## Instructions to follow
Starting with the line that contains "if n < 2 then d", copy every line through the end of the data below, exactly and with nothing added.

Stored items
★ ★ ★ ★

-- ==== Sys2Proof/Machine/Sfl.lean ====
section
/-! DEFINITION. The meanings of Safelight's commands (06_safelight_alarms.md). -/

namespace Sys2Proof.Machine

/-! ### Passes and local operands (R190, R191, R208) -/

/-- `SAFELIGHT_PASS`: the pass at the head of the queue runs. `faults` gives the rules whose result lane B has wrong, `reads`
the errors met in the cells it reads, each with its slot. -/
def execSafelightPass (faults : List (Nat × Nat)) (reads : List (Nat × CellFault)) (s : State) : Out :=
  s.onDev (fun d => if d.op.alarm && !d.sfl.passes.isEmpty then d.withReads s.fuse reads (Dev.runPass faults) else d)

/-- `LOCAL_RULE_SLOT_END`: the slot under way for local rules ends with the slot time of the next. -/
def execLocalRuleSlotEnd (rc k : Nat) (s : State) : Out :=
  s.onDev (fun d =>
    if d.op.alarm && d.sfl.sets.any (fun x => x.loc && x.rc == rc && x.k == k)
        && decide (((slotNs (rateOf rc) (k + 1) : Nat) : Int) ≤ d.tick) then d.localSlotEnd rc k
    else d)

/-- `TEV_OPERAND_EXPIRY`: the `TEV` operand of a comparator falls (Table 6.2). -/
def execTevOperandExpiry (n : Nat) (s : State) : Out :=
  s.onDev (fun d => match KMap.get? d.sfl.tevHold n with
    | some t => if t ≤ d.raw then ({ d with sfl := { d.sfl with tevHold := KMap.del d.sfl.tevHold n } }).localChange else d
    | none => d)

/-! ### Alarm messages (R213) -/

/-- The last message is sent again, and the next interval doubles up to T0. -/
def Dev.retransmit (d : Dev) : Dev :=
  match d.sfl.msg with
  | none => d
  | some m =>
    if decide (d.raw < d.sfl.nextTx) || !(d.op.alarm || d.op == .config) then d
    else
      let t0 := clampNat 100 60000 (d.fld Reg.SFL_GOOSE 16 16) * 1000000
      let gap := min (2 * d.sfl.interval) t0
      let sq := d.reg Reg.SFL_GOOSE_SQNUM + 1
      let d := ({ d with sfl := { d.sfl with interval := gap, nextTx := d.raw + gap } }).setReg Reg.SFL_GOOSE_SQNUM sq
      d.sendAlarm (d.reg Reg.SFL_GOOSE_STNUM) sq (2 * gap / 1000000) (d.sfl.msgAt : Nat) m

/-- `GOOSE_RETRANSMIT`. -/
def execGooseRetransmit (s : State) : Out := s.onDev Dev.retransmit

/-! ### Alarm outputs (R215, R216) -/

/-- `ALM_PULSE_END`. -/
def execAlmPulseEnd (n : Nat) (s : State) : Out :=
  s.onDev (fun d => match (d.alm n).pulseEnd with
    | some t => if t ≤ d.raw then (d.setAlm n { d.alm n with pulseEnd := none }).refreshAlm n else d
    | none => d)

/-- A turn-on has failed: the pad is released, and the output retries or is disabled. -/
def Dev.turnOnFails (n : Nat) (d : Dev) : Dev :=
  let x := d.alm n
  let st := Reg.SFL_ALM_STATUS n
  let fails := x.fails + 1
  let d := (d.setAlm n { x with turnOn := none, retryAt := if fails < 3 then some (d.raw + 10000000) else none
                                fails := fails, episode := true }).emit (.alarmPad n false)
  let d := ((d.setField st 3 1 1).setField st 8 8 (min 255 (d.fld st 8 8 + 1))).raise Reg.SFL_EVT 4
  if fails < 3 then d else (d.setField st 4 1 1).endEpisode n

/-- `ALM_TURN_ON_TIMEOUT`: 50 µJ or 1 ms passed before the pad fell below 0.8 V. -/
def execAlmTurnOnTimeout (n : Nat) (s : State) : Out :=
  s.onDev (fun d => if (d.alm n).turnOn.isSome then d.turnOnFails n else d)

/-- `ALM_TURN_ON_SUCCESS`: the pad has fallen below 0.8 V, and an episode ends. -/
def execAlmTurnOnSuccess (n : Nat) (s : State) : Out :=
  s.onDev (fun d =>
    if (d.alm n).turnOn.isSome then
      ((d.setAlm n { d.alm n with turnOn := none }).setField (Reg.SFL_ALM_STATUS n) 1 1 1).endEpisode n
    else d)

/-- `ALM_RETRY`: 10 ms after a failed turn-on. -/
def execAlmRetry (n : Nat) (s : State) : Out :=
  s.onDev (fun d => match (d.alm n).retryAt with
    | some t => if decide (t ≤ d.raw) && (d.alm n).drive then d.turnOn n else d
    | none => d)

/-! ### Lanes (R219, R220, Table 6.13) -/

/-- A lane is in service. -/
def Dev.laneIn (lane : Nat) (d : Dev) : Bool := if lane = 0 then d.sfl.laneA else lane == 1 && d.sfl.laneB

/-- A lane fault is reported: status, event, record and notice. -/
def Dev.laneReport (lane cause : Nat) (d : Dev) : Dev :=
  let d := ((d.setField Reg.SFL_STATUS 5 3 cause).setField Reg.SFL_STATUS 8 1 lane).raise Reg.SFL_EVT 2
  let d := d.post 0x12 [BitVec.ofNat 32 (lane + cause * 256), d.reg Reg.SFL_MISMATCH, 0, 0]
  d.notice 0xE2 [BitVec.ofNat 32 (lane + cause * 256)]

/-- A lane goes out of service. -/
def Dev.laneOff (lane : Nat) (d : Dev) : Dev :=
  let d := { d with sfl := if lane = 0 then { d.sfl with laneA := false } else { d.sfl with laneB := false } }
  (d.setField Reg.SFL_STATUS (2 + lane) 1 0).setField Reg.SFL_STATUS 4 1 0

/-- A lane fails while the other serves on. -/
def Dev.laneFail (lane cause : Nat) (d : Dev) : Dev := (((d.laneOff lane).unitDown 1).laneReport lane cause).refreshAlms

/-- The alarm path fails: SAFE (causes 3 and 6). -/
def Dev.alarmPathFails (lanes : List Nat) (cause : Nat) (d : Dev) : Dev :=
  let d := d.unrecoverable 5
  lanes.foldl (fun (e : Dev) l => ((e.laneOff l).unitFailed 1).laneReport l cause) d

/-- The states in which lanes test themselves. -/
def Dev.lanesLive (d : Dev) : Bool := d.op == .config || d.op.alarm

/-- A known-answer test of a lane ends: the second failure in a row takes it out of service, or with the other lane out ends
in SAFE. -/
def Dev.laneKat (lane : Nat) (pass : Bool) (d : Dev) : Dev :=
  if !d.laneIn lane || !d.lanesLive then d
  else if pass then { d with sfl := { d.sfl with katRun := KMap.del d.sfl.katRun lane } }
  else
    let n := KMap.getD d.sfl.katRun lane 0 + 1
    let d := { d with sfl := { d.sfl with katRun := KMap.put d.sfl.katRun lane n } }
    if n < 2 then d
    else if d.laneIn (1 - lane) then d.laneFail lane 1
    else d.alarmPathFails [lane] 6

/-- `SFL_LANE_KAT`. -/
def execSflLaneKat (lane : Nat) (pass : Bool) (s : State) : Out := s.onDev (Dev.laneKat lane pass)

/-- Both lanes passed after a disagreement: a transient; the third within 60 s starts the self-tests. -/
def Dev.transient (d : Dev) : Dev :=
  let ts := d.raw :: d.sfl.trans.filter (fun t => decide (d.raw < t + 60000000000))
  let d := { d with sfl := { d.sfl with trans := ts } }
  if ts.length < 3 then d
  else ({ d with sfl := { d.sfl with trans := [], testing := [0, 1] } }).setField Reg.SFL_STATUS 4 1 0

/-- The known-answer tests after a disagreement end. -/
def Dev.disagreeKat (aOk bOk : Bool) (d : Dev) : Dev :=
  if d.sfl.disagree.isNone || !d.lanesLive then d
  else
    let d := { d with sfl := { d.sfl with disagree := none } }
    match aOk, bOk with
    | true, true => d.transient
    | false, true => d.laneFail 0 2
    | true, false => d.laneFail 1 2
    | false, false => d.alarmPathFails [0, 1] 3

★ ★ ★ ★

## Output for this exercise
    if n < 2 then d
    else if d.laneIn (1 - lane) then d.laneFail lane 1
    else d.alarmPathFails [lane] 6

/-- `SFL_LANE_KAT`. -/
def execSflLaneKat (lane : Nat) (pass : Bool) (s : State) : Out := s.onDev (Dev.laneKat lane pass)

/-- Both lanes passed after a disagreement: a transient; the third within 60 s starts the self-tests. -/
def Dev.transient (d : Dev) : Dev :=
  let ts := d.raw :: d.sfl.trans.filter (fun t => decide (d.raw < t + 60000000000))
  let d := { d with sfl := { d.sfl with trans := ts } }
  if ts.length < 3 then d
  else ({ d with sfl := { d.sfl with trans := [], testing := [0, 1] } }).setField Reg.SFL_STATUS 4 1 0

/-- The known-answer tests after a disagreement end. -/
def Dev.disagreeKat (aOk bOk : Bool) (d : Dev) : Dev :=
  if d.sfl.disagree.isNone || !d.lanesLive then d
  else
    let d := { d with sfl := { d.sfl with disagree := none } }
    match aOk, bOk with
    | true, true => d.transient
    | false, true => d.laneFail 0 2
    | true, false => d.laneFail 1 2
    | false, false => d.alarmPathFails [0, 1] 3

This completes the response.